The real question is whether Apple has designed the A4 with an external memory bus that's currently not being put to use, and which would allow for future expansion in the "iPad 4G·S" or somesuch equivalent. It would actually be a very clever game-theoretic strategy to constrain the memory at first.
If Apple had instead released this first iPad without multitasking but with 2GB of RAM (or even more; it could certainly all fit in the case, and RAM doesn't really impact battery life) developers would be sloppy and use as much of it as they wanted, disallowing their apps from ever being multitasked in the future.
However, constraining memory to 256MB at first forces developers to write apps that only use that much.
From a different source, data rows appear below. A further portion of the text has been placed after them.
-- ==== Sys2Proof/Machine/Ports.lean ====
section
/-! DEFINITION. Who issues an operation and on which port it arrives (spec/00_scope.md R10; spec/30_encoding.md R112).
This classifies operations; it checks no access: every operation is available to every agent (spec/60_exceptions.md
R288). -/

namespace Sys2Proof.Machine

/-- The sources of operations (R10). -/
inductive Agent where
  | sequencer
  | secondSource
  | refreshSource
  /-- direct use of a part's contract; absent in a deployed system -/
  | harness
deriving DecidableEq, Repr

/-- The ports of a physical block (R112). -/
inductive Port where
  /-- strobe input `tick_1s` -/
  | tickOneSecond
  /-- strobe input `tick_refresh` -/
  | tickRefresh
  /-- no port: the sequencer issues it to itself -/
  | internal
  /-- the harness port `cmd[31:0]`, with RES and FLT as its results -/
  | command
deriving DecidableEq, Repr

/-- The port an operation arrives on (R112). -/
def portOf : Instr → Port
  | .tick => .tickOneSecond
  | .rtick => .tickRefresh
  | .step => .internal
  | .segenc _ | .selenc _ | .splitt _ | .splitv _ | .rendt _ _ | .rendv _ _ | .write _ _ | .treset | .tread => .command

/-- The agent that issues an operation in a deployed system, or the harness (R10). -/
def agentOf (i : Instr) : Agent :=
  match portOf i with
  | .tickOneSecond => .secondSource
  | .tickRefresh => .refreshSource
  | .internal => .sequencer
  | .command => .harness

end Sys2Proof.Machine
end

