-- ==== Sys2Proof/Certificates/Slice0/Obligations.lean ====
section
/-! DEFINITION. The statements for the provers. Each formalises numbered rules of spec/, named in its docstring and in
OBLIGATIONS.json. An equality `exec i s = .next { s with … }` says completion, result and frame at once: every field not
named is unchanged. The core has no memory; its two tables are parameters at fixed values. A D<n> in a docstring is a decision the spec
marks as its own (spec/92_eei_decisions.md), a log <n> the model's (notes/assumptions/). -/

open Sys2Proof Sys2Proof.Machine Sys2Proof.Safety

/-! ## Reset and the step of the machine -/

/-- R50, R320: after power-on reset, whatever the state before it, every register and flag has its reset value, TRACE is
empty, CHAIN and OUT hold any draw, and the tables are the constants of R42 and R43; and State.reset has these values.
ES, AD and MODE are the source's values, the other registers' D10 and D11. The clauses on the other fields are the
model's choice: State.reset has the policy PER_CYCLE (log 4), the link (log 14), no event ready (log 1), no input offered
and no draw made (log 2), and the form of the draws is log 6; power-on keeps the policy, the link, the inputs, the draw
counter and the events after it (logs 1, 2, 4, 7, 14). -/
def Obligations.PowerOnResetGivesEveryRegisterItsResetValue : Prop :=
  (∀ (s : State) (chain out : Frame) (rest : List Event), s.events = .powerOn chain out :: rest →
    step s = .next
      { es := 0, ad := 0, mode := .timer, pr := false, vh := 0, ph := .p1, res := 0, flt := 0,
        data := false, clock := false, latch := false, trace := [], chain := chain, out := out,
        policy := s.policy, link := s.link, events := rest, inputs := s.inputs, draws := s.draws }) ∧
  (∃ chain out, State.reset =
      { es := 0, ad := 0, mode := .timer, pr := false, vh := 0, ph := .p1, res := 0, flt := 0,
        data := false, clock := false, latch := false, trace := [], chain := chain, out := out,
        policy := .perCycle, link := true, events := [], inputs := { }, draws := 0 }) ∧
  segTable = [0xC0, 0xF9, 0xA4, 0xB0, 0x99, 0x92, 0x82, 0xF8, 0x80, 0x90] ∧
  selTable = [0xF1, 0xF2, 0xF4, 0xF8]

/-- R9, R81, R105: a step is the next event, and when that is a word which decodes to an operation, the step runs that
operation in the state with the event taken and the input ports showing what came with it. Where no event is listed, a
free one happens (the model's form, log 1). The word the host's interface places is run likewise. -/
def Obligations.StepRunsTheDecodedOperation : Prop :=
  (∀ (s : State) (w : OpWord) (inputs : Inputs) (rest : List Event) (i : Instr),
    s.events = .word w inputs :: rest → decode w = .ok i →
      step s = exec i { s with events := rest, inputs := inputs }) ∧
  (∀ s : State, s.events = [] → step s = execEvent (Config.freeEvent s.draws) { s with draws := s.draws + 1 }) ∧
  (∀ (s : State) (nbits w : Nat) (i : Instr),
    decode (BitVec.ofNat 32 w) = .ok i → step (s.withFetchWord nbits w) = exec i s)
Later, Apple can release the 2GB model, and it would suddenly be possible to multitask 8 or more of the 256MB-model apps at once. (Of course, also making provisions for new "fat" 2GB apps.)
I'm really completely out of my depth here, but if that were the case, I wonder if you could mostly eliminate the Flash memory, except for the OS. Would there be cost or performance advantages in doing so? I mean, it would suck to lose 64GB worth of stuff if the battery ever died, but the battery's locked in there, and you could put in some kind of backup button-battery... maybe that added complexity would negate any cost or performance advantages.
If the ram could be refreshed in this manner with only a button battery wouldn't motherboard manufacturers put them on normal computers and save the state of memory in case of power loss? That is a feature that I would like to have. on my MacBook pro that I put to sleep it will drain the large battery fairly quick. I think that refreshing the memory is actually a fairly power intensive thing to do in practice.
The lack of ram means that in-memory cache for the browser is limited (to zero?), which limits performance.
The cost of ram seems so small (a few dollars per GB in bulk) to a software developer - is the cost energy consumption or ???